A Gloucester County man freed from prison in the wave of President Trump’s Jan. 6 pardons last week was serving a separate, longer term for possessing ammunition as a convicted felon, records show.
Peter Krill, 56, of Sewell in Mantua Township, was sentenced in February 2024 to nine months in prison for pushing through police lines at the U.S. Capitol on Jan. 6, 2021. The case, like all from the Jan. 6 investigation, was handled by federal prosecutors in Washington, D.C.
However, in the summer of 2024, Krill pleaded guilty to possessing ammunition by a convicted felon in federal court in New Jersey, stemming from the eight firearms the FBI seized when they arrested him at his home in 2022 for Jan. 6 crimes.
In that case, a judge sentenced Krill in November 2024 to 46 months in prison, just shy of four years, and said the term would run concurrent to the Washington case.
It’s unclear how federal authorities were able to release Krill after his Jan. 6 case was pardoned if he had at least two or more years to serve in the ammunition case. Krill was serving his time at the federal prison at Fort Dix.
Trump’s mass pardons directed the U.S. Attorney General to pardon to “all individuals convicted of offenses related to events that occurred at or near the United States Capitol on January 6, 2021,” and if they are in prison to release them immediately.
The federal Bureau of Prisons said in a statement that, “Mr. Krill was identified among a list of defendants to which the Pardons would apply.”
“Our interpretation is if they were on our list and were in prison, they were to be released,” a prisons spokesperson said. The spokesperson declined to answer questions about Krill’s ammunition case.
Before the pardons, Krill’s release date on the federal prisons website was estimated to be in early 2028.
The U.S. Attorney’s Office for New Jersey, which struck a plea bargain with Krill in the ammunition case, also declined to comment.
Krill’s public defender, who represented him in both cases, declined comment as well.
Federal prosecutors in court documents say Krill had eight firearms at his home – one which was a rifle – and none had required serial numbers. He also had 10 boxes of ammunition comprising over 5,000 bullets and nine loaded pistol cartridges.

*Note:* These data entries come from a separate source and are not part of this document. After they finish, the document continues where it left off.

/-- Two views give one effect where they differ in the head of the queue at most, and not at IN. -/
theorem View.stepEffect_congr {v w : View} (hp : v.params = w.params) (hc : v.cur = w.cur) (hq : v.nQueue = w.nQueue)
    (hm : v.me = w.me) (hin : ∀ t, fetch v.me = .ok (.inp t) → v.head = w.head) : v.stepEffect = w.stepEffect := by
  unfold View.stepEffect
  rw [← hm]
  cases hf : fetch v.me with
  | error k => rfl
  | ok i => exact effect_congr_head hp hc hq hm i fun ⟨t, ht⟩ => hin t (ht ▸ hf)

/-! #### The turn of a machine that reads a `Blocking` queue -/

/-- The state in which it is machine `i`'s turn. -/
def State.turn (s : State) (i : Nat) : State := { s with cur := i }

section Turn
variable (s : State) (i : Nat)

@[simp] theorem State.turn_params : (s.turn i).params = s.params := rfl
@[simp] theorem State.turn_machines : (s.turn i).machines = s.machines := rfl
@[simp] theorem State.turn_queues : (s.turn i).queues = s.queues := rfl
@[simp] theorem State.turn_hostOut : (s.turn i).hostOut = s.hostOut := rfl
@[simp] theorem State.turn_quiesced : (s.turn i).quiesced = s.quiesced := rfl
@[simp] theorem State.turn_aborted : (s.turn i).aborted = s.aborted := rfl
@[simp] theorem State.turn_tornDown : (s.turn i).tornDown = s.tornDown := rfl
@[simp] theorem State.turn_cur : (s.turn i).cur = i := rfl
@[simp] theorem State.turn_agenda : (s.turn i).agenda = s.agenda := rfl
@[simp] theorem State.turn_inputOf (j : Nat) : (s.turn i).inputOf j = s.inputOf j := rfl
@[simp] theorem State.turn_queue (q : Nat) : (s.turn i).queue q = s.queue q := rfl

end Turn

/-- When a machine that reads a `Blocking` queue has an instruction step: it is ready, and at IN there is a value to
take (R60, R74, R98). -/
theorem State.machineEnabled_iff {s : State} {i : Nat} (hb : s.disciplineOf i = .blocking) :
    s.machineEnabled i = true ↔ i < s.machines.length ∧ (s.machine i).ready = true ∧
      ∀ t, fetch (s.machine i) = .ok (.inp t) → s.inputQueue i ≠ [] := by
  have hwait : s.waiting i = false ↔ ∀ t, fetch (s.machine i) = .ok (.inp t) → s.inputQueue i ≠ [] := by
    unfold State.waiting
    split
    case h_1 t hf => simp [hf, hb]
    case h_2 hno => exact iff_of_true rfl fun t hf => absurd hf (hno t)
  simp [State.machineEnabled, hwait, and_assoc]

/-- What the effect `e` is to machine `i` in state `s`: its step has that effect, takes only a value that is there, and
sends to queue `q` alone. -/
structure State.StepsBy (s : State) (i q : Nat) (e : Effect) : Prop where
  effect : (s.turn i).view.stepEffect = .ok e
  step   : machineStep i s = .next (e.apply (s.turn i))
  takes  : e.takes = true → s.inputQueue i ≠ []
  sends  : ∀ dx ∈ e.sends, dx.1 = .queue q

/-- The step of a machine that has one, and whose effect is known. -/
theorem machineStep_of_stepEffect {s : State} {i : Nat} {e : Effect} (hi : i < s.machines.length)
    (hr : (s.machine i).ready = true) (he : (s.turn i).view.stepEffect = .ok e) :
    machineStep i s = .next (e.apply (s.turn i)) :=
  (if_pos ⟨hi, hr⟩).trans (runInstruction_of_stepEffect (s := s.turn i) hi he)

/-- The head that the machine whose turn it is sees. -/
theorem State.view_turn_head_ne_none {s : State} {i : Nat} :
    (s.turn i).view.head ≠ none ↔ s.inputQueue i ≠ [] :=
  not_congr List.head?_eq_none_iff

/-- An enabled machine wired to a queue has an effect. -/
theorem State.exists_stepsBy {s : State} {i q : Nat} (ho : s.outputOf i = .queue q)
    (hb : s.disciplineOf i = .blocking) (hen : s.machineEnabled i = true) : ∃ e, s.StepsBy i q e := by
  obtain ⟨hi, hr, hin⟩ := (State.machineEnabled_iff hb).1 hen
  obtain ⟨e, he, hwired⟩ := View.stepEffect_wired (v := (s.turn i).view) ho
    fun t ht => State.view_turn_head_ne_none.2 (hin t ht)
  exact ⟨e, he, machineStep_of_stepEffect hi hr he, fun ht => State.view_turn_head_ne_none.1 (hwired.takes ht),
    hwired.sends⟩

Krill is prohibited from owning or possession firearms due to a 2006 robbery conviction and prison sentence, and when the FBI arrested him at hie home, he admitted the weapons were his and he knew he could not have the weaponry. He also said he was present at the Capitol on Jan. 6.
In a letter to the judge in his Washington case, he said he regretted his presence at the Capitol that day and had turned his life around in the past decade and was sober and in recovery.